ACTIVITY
Examine each line of the data, and copy the ones containing "ceiling".

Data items

-- ==== Sys2Proof/Machine/Core.lean ====
section
/-! DEFINITION. The machine as the host runs it. -/

def Sys2Proof.core : Host.Core := { State := Sys2Proof.Machine.State, Fault := Sys2Proof.Machine.Fault, Refusal := Sys2Proof.Machine.Refusal, step := Sys2Proof.Machine.step, reset := Sys2Proof.Machine.State.reset }
end

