-- ==== Sys2Proof/Tests/Slice0.lean ====
section
/-! SUPPORT. The model's own tests: decodings written out from the tables of spec/30_encoding.md, 44 and 60; vectors of
spec/95_test_vectors.md; and for each obligation with hypotheses a state and operands that meet them. -/

namespace Sys2Proof.Tests

open Sys2Proof.Machine

/-! ### States and what is read off an outcome -/

/-- An idle block with `IN` written. -/
def inS (bs : List Byte) : State := { State.reset with inp := bs, inpHeld := true }

/-- An idle block with `ITEM[]` written. -/
def packS (items : List Item) : State := { State.reset with items := items, itemsHeld := true }

/-- An idle block with `IN` and `PAT[]` written. -/
def unpS (bs : List Byte) (tags : List Tag) : State :=
  { State.reset with inp := bs, inpHeld := true, pat := tags, patHeld := true }

/-- The same state under the other reading of the final boundary (column B of 95 section 2.2). -/
def other (s : State) : State := { s with params := { s.params with boundary := .nextAbsentOrZero } }

/-- The state with this byte capacity. -/
def capped (n : Nat) (s : State) : State := { s with params := { s.params with capBytes := some n } }

/-- Status, `OUT` and `VAL[]` of a next state. -/
def result (o : Outcome State Fault Refusal) : Option (Status × List Byte × List Value) :=
  match o with
  | .next t => some (t.status, t.out, t.vals)
  | _ => none

/-- The bytes sent and the results given back of a next state. -/
def sent (o : Outcome State Fault Refusal) : Option (List Byte × List CallResult) :=
  match o with
  | .next t => some (t.tx, t.calls)
  | _ => none

/-- The refusal. -/
def refusal (o : Outcome State Fault Refusal) : Option Refusal :=
  match o with
  | .refused r => some r
  | _ => none

/-! ### Ill-formed terms (R72) -/

theorem test_codeRun_zero_is_ill_formed : (Instr.codeRun 0x00).wellFormed = false := by decide
theorem test_codeRun_forced_is_ill_formed : (Instr.codeRun 0xFF).wellFormed = false := by decide
theorem test_codeRun_edges_are_well_formed :
    (Instr.codeRun 0x01).wellFormed = true ∧ (Instr.codeRun 0xFE).wellFormed = true := by decide

/-! ### Decoding, from the encoding tables -/

/-- R88: `OPSEL` `00`, `01`, `10`, `11`. -/
theorem test_decode_opsel :
    decode .opsel [0b00] = .ok .enc ∧ decode .opsel [0b01] = .ok .dec ∧ decode .opsel [0b10] = .ok .pack ∧
      decode .opsel [0b11] = .ok .unpack := by decide

/-- R72: the three classes, at their edges. -/
theorem test_decode_code :
    decode .code [0x00] = .ok .codeZero ∧ decode .code [0x01] = .ok (.codeRun 0x01) ∧
      decode .code [0xFE] = .ok (.codeRun 0xFE) ∧ decode .code [0xFF] = .ok .codeForced := by decide

/-- R89: item tags `00`, `01`, `10`, `11`; the content of V-PACK11, V-PACK13, V-PACK23. -/
theorem test_decode_item :
    decode .item [0b00, 0x78, 0x56, 0x34, 0x12] = .ok (.itemInt32 0x12345678) ∧
      decode .item [0b01, 0x00, 0x00, 0x20, 0x40] = .ok (.itemFloat32 0x40200000) ∧
      decode .item [0b10, 0xAA, 0xBB, 0xCC] = .ok (.itemRawBytes [0xAA, 0xBB, 0xCC]) ∧
      decode .item [0b11] = .ok .itemUnsupported := by decide

/-- R90: pattern tags `0` and `1`. -/
theorem test_decode_pat : decode .pat [0b0] = .ok .patInt ∧ decode .pat [0b1] = .ok .patFloat := by decide

/-- R211: the status codes 0 to 3. -/
theorem test_decode_status :
    decode .status [0] = .ok .statusOk ∧ decode .status [1] = .ok .statusUnsupportedArgumentType ∧
      decode .status [2] = .ok .statusTruncatedPayload ∧ decode .status [3] = .ok .statusReserved := by decide

/-- R192, R193, R196, R198: opcodes 1, 2 and 4; the payloads of V-ENC18, V-ENC23 and Program 2. -/
theorem test_decode_env :
    decode .env [0x01, 0x01, 0xFF, 0xFF, 0xFF] = .ok (.envSetMotor (BitVec.ofInt 32 (-255))) ∧
      decode .env [0x02] = .ok .envRequestEncoder ∧
      decode .env [0x04, 0xE8, 0x03, 0x00, 0x00] = .ok (.envSetPosition 1000) := by decide

/-- R197: opcode 3 with the argument bytes of V-PACK29. -/
theorem test_decode_setPid :
    decode .env [0x03, 0x00, 0x00, 0x80, 0x3F, 0x00, 0x00, 0x00, 0x3F, 0x00, 0x00, 0x80, 0x3E, 0x00, 0x00, 0x00, 0x00,
        0x00, 0x00, 0x7F, 0xC3, 0x00, 0x00, 0x7F, 0x43, 0x00, 0x00, 0x20, 0x41, 0x00, 0x00, 0xC8, 0x42] =
      .ok (.envSetPid 0x3F800000 0x3F000000 0x3E800000 0x00000000 0xC37F0000 0x437F0000 0x41200000 0x42C80000) := by
  decide

/-- R79, R88, R90, R192: what is no instruction is rejected by name. -/
theorem test_decode_rejects :
    decode .opsel [4] = .error .highBitsSet ∧ decode .pat [2] = .error .highBitsSet ∧ decode .code [] = .error .empty ∧
      decode .item [0b00, 0x01] = .error .badLength ∧ decode .env [0x05] = .error .unknownOpcode ∧
      decode .env [0x02, 0x00] = .error .badLength := by decide

/-- A table word is read in the first space that has it (notes/assumptions/1.md). -/
theorem test_table_words :
    decodeTableWord 8 0b11 = some .unpack ∧ decodeTableWord 8 4 = some (.envSetPosition 0) ∧
      decodeTableWord 8 0x05 = some (.codeRun 5) ∧ decodeTableWord 8 0xFF = some .codeForced := by decide

/-! ### The Frame Codec, from 95 sections 1 and 2 -/

/-- S2. -/
theorem test_enc_s2 :
    result (exec .enc (inS [0x01, 0x02, 0x03, 0xFF, 0x01])) = some (.ok, [0x06, 0x01, 0x02, 0x03, 0xFF, 0x01, 0x00], []) := by
  decide

/-- S3. -/
theorem test_dec_s3 :
    result (exec .dec (inS [0x00, 0x01, 0x02, 0x03, 0xFF, 0x01, 0x00])) =
      some (.ok, [0x00, 0x00, 0x03, 0x00, 0x01, 0x00], []) := by decide

/-- V-DEC22 and V-DEC23, columns A and B. -/
theorem test_dec_v22_v23 :
    result (exec .dec (inS [0x02, 0x41, 0x01])) = some (.ok, [0x41], []) ∧
      result (exec .dec (other (inS [0x02, 0x41, 0x01]))) = some (.ok, [0x41, 0x00], []) ∧
      result (exec .dec (inS [0x02, 0x41, 0x00, 0x02, 0x42, 0x00])) = some (.ok, [0x41, 0x00, 0x00, 0x42], []) ∧
      result (exec .dec (other (inS [0x02, 0x41, 0x00, 0x02, 0x42, 0x00]))) = some (.ok, [0x41, 0x00, 0x42], []) := by
  decide

/-- A running `ENC` whose run already has 253 data bytes: the next one is the 254th (R101). -/
def forcedS : State :=
  { (inS [0xAA]).started .enc with eDist := 0xFE, out := [0x00, 0x11] }

/-- R101, R104: the 254th data byte is appended, the placeholder becomes `FF`, a new one follows. -/
theorem test_enc_forced_boundary :
    result (step forcedS) = some (.ok, [0xFF, 0x11, 0xAA, 0x00], []) := by decide

/-- A running `DEC`. -/
def decS (bs : List Byte) : State := (inS bs).started .dec
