-- ==== Sys2Proof/Machine/Types.lean ====
section
/-! DEFINITION. The types of the commands' operands: what hosts, masters, the peer, the drives and the
supplies hand to the block. Each names the rule that gives its contents. -/

namespace Sys2Proof.Machine

/-- The three parts of R1. -/
inductive Part where
  | kv9624a
  | kv9624c
  | kv9616b
  deriving DecidableEq, Repr

/-- The module slots of R19. -/
inductive Side where
  | a
  | b
  deriving DecidableEq, Repr

/-- The four management masters (R245). -/
inductive Master where
  | service
  | bmc
  | inband
  | peer
  deriving DecidableEq, Repr

/-- NVMe-oF transports (R31). -/
inductive Transport where
  | rdma
  | tcp
  deriving DecidableEq, Repr

/-- Service of an RDMA CM connection request (R31). -/
inductive QpType where
  | rc
  | uc
  | ud
  deriving DecidableEq, Repr

/-- SGL descriptor types (R38). -/
inductive SglKind where
  | keyed
  | transport
  | other
  deriving DecidableEq, Repr

/-- A host command capsule as the checks of R61 see it. `fieldsOk` says that every other field of the
capsule is one the module supports. `nlb` counts logical blocks of the namespace's own format; for a Dataset
Management, `ranges` lists its ranges; `deallocate` is the Deallocate bit or attribute. -/
structure Capsule where
  opcode : Nat
  cid : Nat
  nsid : Nat
  slba : Nat
  nlb : Nat
  fua : Bool
  fuse : Nat
  deallocate : Bool
  ranges : List (Nat × Nat)
  sgl : SglKind
  fieldsOk : Bool
  /-- The remote key that the host asks the module to invalidate with the response (R32). -/
  invalidate : Option Nat := none
  deriving DecidableEq, Repr

/-- The Connect command of R39 and R43. `qsize` is the number of entries asked for; `cntlid` names the
association for an I/O queue. -/
structure ConnectReq where
  cid : Nat
  sqid : Nat
  qsize : Nat
  kato : Nat
  cntlid : Nat
  hostNqn : Nqn
  subNqn : Nqn
  discovery : Bool
  deriving DecidableEq, Repr

/-- The messages of DH-HMAC-CHAP that a host sends (R35). -/
inductive AuthMsg where
  | negotiate (hashes groups : List Nat) (secureConcat : Bool)
  | reply (response : List Byte) (bidirectional : Bool)
  | success2
  | failure2
  deriving DecidableEq, Repr

/-- A frame as it arrives at a MAC: its bytes from the destination MAC to the end of the payload, and what the line, FCS, ICRC
and MACsec checks found (chapter 10, R315, R379, R597). `macsec` is `none` for an unprotected frame, else whether
its ICV holds. -/
structure FrameIn where
  bytes : List Byte
  fecOk : Bool
  icrcOk : Bool
  macsec : Option Bool
  fcsOk : Bool := true
  deriving DecidableEq, Repr

/-- The outcome the module reports for an NVMe command: status code type, status code, Do Not Retry (R61). -/
structure CplStatus where
  sct : Nat
  sc : Nat
  dnr : Bool
  deriving DecidableEq, Repr

/-- The fields of a BARKER payload (R220). -/
structure Barker where
  uid : Nat
  unitPres : BitVec 32
  slot : Nat
  port : Nat
  fidst : Nat
  fid : Nat
  heard : Nat
  lsaSeq : Nat
  bkSeq : Nat
  /-- Source MAC address of the frame: the sending port's (R217). -/
  mac : BitVec 48
  deriving DecidableEq, Repr

/-- One LINK entry of an LSA (R230). -/
structure LsaLink where
  port : Nat
  nbrFid : Nat
  nbrPort : Nat
  midplane : Bool
  deriving DecidableEq, Repr

/-- The payload of an LSA (R230). -/
structure Lsa where
  uid : Nat
  fid : Nat
  seq : BitVec 32
  links : List LsaLink
  deriving DecidableEq, Repr

/-- The Relti header of a frame to forward (R217), its payload length counted by LEN. -/
structure ReltiHdr where
  typ : Nat
  dst : Nat
  src : Nat
  hops : Nat
  control : Bool
  len : Nat
  flow : Nat
  deriving DecidableEq, Repr

/-- What a STATUS frame of the peer reports (R219): dirty counts of its rings and its effective ceiling (R82),
free mirror space (R75), rebuild figures (R196) and the retrain notices of R536. Sizes are in blocks of 4,096
bytes; `memberTraffic` is the peer's part of H in MB/s. -/
structure PeerStatus where
  dirty : Nat
  ceiling : Nat
  mirrorRoom : Nat
  rebuildRings : Nat
  memberTraffic : Nat
  retrainNotice : Bool
  retrainAck : Bool
  hbEnabled : Bool
  retrainClear : Bool
  deriving DecidableEq, Repr

/-- Member states (R179). -/
inductive MemSt where
  | unused
  | online
  | absent
  | stale
  | failed
  | replacing
  deriving DecidableEq, Repr

/-- A member slot (R136, R179). -/
structure MemberSlot where
  st : MemSt
  bay : Option Nat
  serial : Nat
  /-- This module's own port to the drive is unusable (R182). -/
  localBad : Bool
  rejoin : Timer
  /-- Order of displacement, 0 when not displaced (R151). -/
  dorder : Nat
  /-- Stripes whose chunk of this slot is on its target (R189), and chunk slots (R144) that copyback has filled (R192).
  The turn map of R191 follows from them. -/
  rebuilt : List Nat
  filled : List Nat
  /-- Write Zeroes of initialisation still outstanding (R142). -/
  initLeft : Bool
  /-- Regions it missed a write in since their bit was set (R169). -/
  missed : List Nat
  /-- Stripes whose chunk on it the running resynchronisation has rewritten (R208). -/
  resynced : List Nat := []
  deriving DecidableEq, Repr

/-- An open intent record (R167). -/
structure Intent where
  idx : Nat
  ring : Nat
  kind : Nat
  flags : Nat
  stripe : Nat
  rowmask : Nat
  posmask : Nat
  seq : Nat
  epoch : Nat
  region0 : Nat
  region1 : Nat
  version : Nat
  deriving DecidableEq, Repr

/-- What a module tells its peer of a ring (R135, R140, R142, R178, R179, R216): its definition, and of a ring that it masters
the members, the flags and the progress, which the peer's registers mirror. `owner` says that the sender masters the ring. -/
structure RingShare where
  num : Nat
  n : Nat
  k : Nat
  m : Nat
  s : Nat
  seed : BitVec 32
  chunks : Nat
  gen : Nat
  owner : Bool
  slots : List MemberSlot
  initRunning : Bool
  torn : Bool
  flushIncomplete : Bool
  resyncAll : Bool
  suspects : List Intent
  hunting : Bool
  verify : Option Nat
  bitmap : List Nat
  patrol : Nat
  /-- A handover of the ring runs: commands that change its data are held (R243). -/
  held : Bool
  deriving DecidableEq, Repr

/-- A block of a MIRROR or FWD frame (R257 KIND 0x01 and 0x04). A deallocation record takes one entry (R57, R84): then
`ranges` holds its whole blocks, as first block and count. -/
structure MirBlock where
  vsid : Nat
  nsid : Nat
  lba : Nat
  version : Nat
  ring : Nat
  writeThrough : Bool
  smask : BitVec 8
  data : Block
  ranges : List (Nat × Nat)
  deriving DecidableEq, Repr

/-- A free notice (R257 KIND 0x02). -/
structure MirFree where
  vsid : Nat
  nsid : Nat
  lba : Nat
  nlb : Nat
  version : Nat
  ring : Nat
  deriving DecidableEq, Repr

/-- The body of a mirror-stream frame (R257): one kind per frame. Safety-net lines are carried as AREA, INDEX
and the 64 bytes of the line. `ring` carries what the peer learns of a ring over the fabric, for which the spec names no frame
(log 79). -/
inductive MirBody where
  | blocks (entries : List MirBlock)
  | joinCopy (entries : List MirBlock)
  | free (entries : List MirFree)
  | lines (entries : List (Nat × Nat × List Byte))
  | ring (r : RingShare)
  deriving DecidableEq, Repr

/-- KIND of a CMDSTATE record (R259). -/
inductive CmdKind where
  | intake
  | admitted
  | committed
  | responding
  | freed
  | squashed
  deriving DecidableEq, Repr

/-- A CMDSTATE record (R259). `capsule` is the payload of an I/O INTAKE record, `adminOpcode` and `args` what the SQE of an
admin INTAKE record holds, and `cqe` the payload of a RESPONDING one. -/
structure CmdRecord where
  kind : CmdKind
  admin : Bool
  writeThrough : Bool
  forwarded : Bool
  cntlid : Nat
  sqid : Nat
  cid : Nat
  tag : Nat
  conn : Nat
  vmark : Nat
  vsid : Nat
  spos : Nat
  slen : Nat
  capsule : Option Capsule
  cqe : Option CplStatus
  adminOpcode : Nat
  args : List Nat := []
  /-- Dword 0 of the completion queue entry of an admin RESPONDING record. -/
  dw0 : Nat := 0
  deriving DecidableEq, Repr

/-- What R262 lists of a connection beside its positions: MAC addresses, the host's IP address, VLAN tag, queue pair numbers
or TCP ports; send window and receive window, window scale, SACK permitted, timestamp offset and TS.Recent; message
sequence number, credits, retry count and timeout. They are what its establishment settled (log 78). -/
structure ConnPath where
  lmac : Nat := 0
  rmac : Nat := 0
  rip : Nat := 0
  vlan : Nat := 0
  lnum : Nat := 0
  rnum : Nat := 0
  sndWnd : Nat := 0
  rcvWnd : Nat := 0
  wscale : Nat := 0
  sack : Nat := 0
  tsOff : Nat := 0
  tsRecent : Nat := 0
  msn : Nat := 0
  credits : Nat := 0
  retries : Nat := 0
  retryTime : Nat := 0
  deriving DecidableEq, Repr

/-- An XPORT record of a connection (R262), as far as takeover uses it: transport, association, positions. `features` are
features 0x01, 0x04, 0x0B and 0x81 (R47); `sqhd` is the head of its queue. -/
structure XportRecord where
  conn : Nat
  transport : Transport
  tls : Bool
  addr : BitVec 128
  hdgst : Bool
  ddgst : Bool
  tc : Nat
  discovery : Bool
  cc : Nat
  features : List Nat
  sqhd : Nat
  psk : Nat
  cntlid : Nat
  sqid : Nat
  qsize : Nat
  vsid : Nat
  hostNqn : Nqn
  port : Nat
  kato : Nat
  ccEn : Bool
  csts : Nat
  granted : Nat
  rcvNext : Nat
  sndUna : Nat
  sndNext : Nat
  mtu : Nat
  readSeq : Nat
  writeSeq : Nat
  wrappedKeys : List Byte
  path : ConnPath := {}
  dscp : Nat := 0
  cwnd : Nat := 0
  ece : Bool := false
  pduBuf : List Byte := []
  pduLeft : Nat := 0
  deriving DecidableEq, Repr

/-- A superblock copy as it is found on a drive (R139): ring, seed, GEN, whether its CRC is valid, the serial numbers of the
member slots and their orders of displacement. -/
structure SbCopy where
  ring : Nat
  seed : Nat
  gen : Nat
  valid : Bool
  serials : List Nat
  orders : List Nat
  deriving DecidableEq, Repr

/-- What the module learns of a drive when it is identified (R137, R207): serial number, conditions of R137, capacity in
bytes, and the superblock copies on it (R139, R143). -/
structure DriveInfo where
  serial : Nat
  lbaf4kMeta16 : Bool
  nsMgmt : Bool
  maxNs : Nat
  writeZeroes : Bool
  dlfeatZero : Bool
  capacity : Nat
  superblocks : List SbCopy
  deriving DecidableEq, Repr

/-- A block as a member returns it (R164): whether the drive delivered it without an error, its 16 bytes of metadata with
byte 0 lowest, and its 4,096 bytes. -/
structure MemberBlock where
  ok : Bool
  md : BitVec 128
  data : Block
  deriving DecidableEq, Repr

/-- The blocks of one row that a patrol, a verification or a rebuild reads (R189, R211): one entry per chunk
position, `none` for a block that is unavailable (R184). -/
abbrev RowData := List (Option MemberBlock)

/-- What a resynchronisation hands over (R208): the member slot, and the blocks read, by stripe and row. -/
structure SlotReads where
  slot : Nat
  rows : List (Nat × Nat × RowData)
  deriving DecidableEq, Repr

/-- What a copyback hands over (R192): the chunk slot, and the blocks read, by row. -/
structure ChunkReads where
  chunk : Nat
  rows : List (Nat × RowData)
  deriving DecidableEq, Repr

/-- What the end of a migration phase brings (R304): whether its frames arrived, and the blocks its reads returned: namespace,
block and data. -/
structure PhaseReads where
  ok : Bool
  blocks : List (Nat × Nat × Block)
  deriving DecidableEq, Repr

/-- A configuration change that the peer propagates in a MGMT frame of KIND 0x03 (R143, R283, R389): the opcode
of the command and its parameter bytes. -/
structure Propagation where
  opcode : Nat
  params : List Byte
  deriving DecidableEq, Repr

/-- A subsystem in a configuration store (R282, R286, R289): its record, whether it is in TARGET, its access list, and
its portals as INDEX, PORT, AF, PREFIX and ADDR. -/
structure StoredVs where
  record : List Byte
  target : Bool
  hosts : List Nqn
  portals : List (Nat × Nat × Nat × Nat × BitVec 128)
  deriving DecidableEq, Repr

/-- A namespace in a configuration store (R282, R291). -/
structure StoredNs where
  vsid : Nat
  nsid : Nat
  ring : Nat
  first : Nat
  regions : Nat
  lbaf : Nat
  keySlot : Nat
  deriving DecidableEq, Repr

/-- What a module sends of its stores when the peers join (R284, R389): the configuration store with its generation, and
the key store with its own, its keys as the commands that fill its slots. -/
structure PeerStore where
  gen : Nat
  subs : List StoredVs
  nss : List StoredNs
  keyGen : Nat
  keys : List Propagation
  deriving DecidableEq, Repr

/-- A MIGRATE frame (R305). -/
inductive MigrateBody where
  | blocks (entries : List MirBlock)
  | image (offset : Nat) (bytes : List Byte)
  | ack (seq : Nat)
  | abort
  deriving DecidableEq, Repr

/-- What an MKA frame on a fabric port brings (R378, R380): the member that sent it, whether its ICV holds under
the CAK, its key server priority, the highest packet number it reports, and the SAK it distributes or confirms. -/
structure MkaMsg where
  member : Nat
  icvOk : Bool
  priority : Nat
  lowestPn : Nat
  sak : Option Nat
  sakInstalled : Option Nat
  deriving DecidableEq, Repr

/-- The outcome a drive reports for a member command (R466). -/
inductive MemberResult where
  | success
  | error (dnr : Bool)
  deriving DecidableEq, Repr

/-- Status of a PCIe completion for a DMA read (R451). -/
inductive DmaCpl where
  | success
  | unsupported
  | abort
  | retry
  | poisoned
  | malformed
  deriving DecidableEq, Repr

/-- Requests of the SPDM responder (R459). -/
inductive SpdmReq where
  | getVersion
  | getCapabilities
  | negotiateAlgorithms
  | getDigests
  | getCertificate (slot : Nat)
  | challenge (slot : Nat)
  | getMeasurements (index : Nat)
  | other
  deriving DecidableEq, Repr

/-- A DOE data object (R458). -/
inductive DoeObject where
  | discovery (index : Nat)
  | spdm (req : SpdmReq)
  | other
  deriving DecidableEq, Repr

/-- Instructions of the TAP (R583). -/
inductive TapInstr where
  | bypass
  | idcode
  | samplePreload
  | extest
  | intest
  | extestPulse
  | extestTrain
  | clamp
  | highz
  deriving DecidableEq, Repr

/-- The switched rails of R500, in their power-up order. -/
inductive Rail where
  | bpc
  | pll
  | sds
  | vdd
  | sram
  | hbm
  | io18
  | io33
  deriving DecidableEq, Repr

/-- The load figures of R516 over one window, in units of 1/100 per cent: the window is 1 ms or 100 ms, `hostUtil`
gives each host port, `memberUtil` the member traffic's share. -/
structure LoadWindow where
  isMs : Bool
  hostUtil : List Nat
  memberUtil : Nat
  deriving DecidableEq, Repr

/-- The result of scanning one lane (R528, R530): eye height in mV, width in 1/128 UI, and the number of RS-FEC
codewords with 13 or more corrected symbols in the scan period. -/
structure ScanResult where
  height : Nat
  width : Nat
  fecHigh : Nat
  deriving DecidableEq, Repr

/-- What a live test measured (R573-R580): errors, the WHERE word, and whether the following check or comparison
passed. -/
structure TestOutcome where
  errors : Nat
  whereWord : Nat
  checkOk : Bool
  elapsedUs : Nat
  deriving DecidableEq, Repr

end Sys2Proof.Machine
end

EXERCISE SOLUTION
/-- What a STATUS frame of the peer reports (R219): dirty counts of its rings and its effective ceiling (R82),
  ceiling : Nat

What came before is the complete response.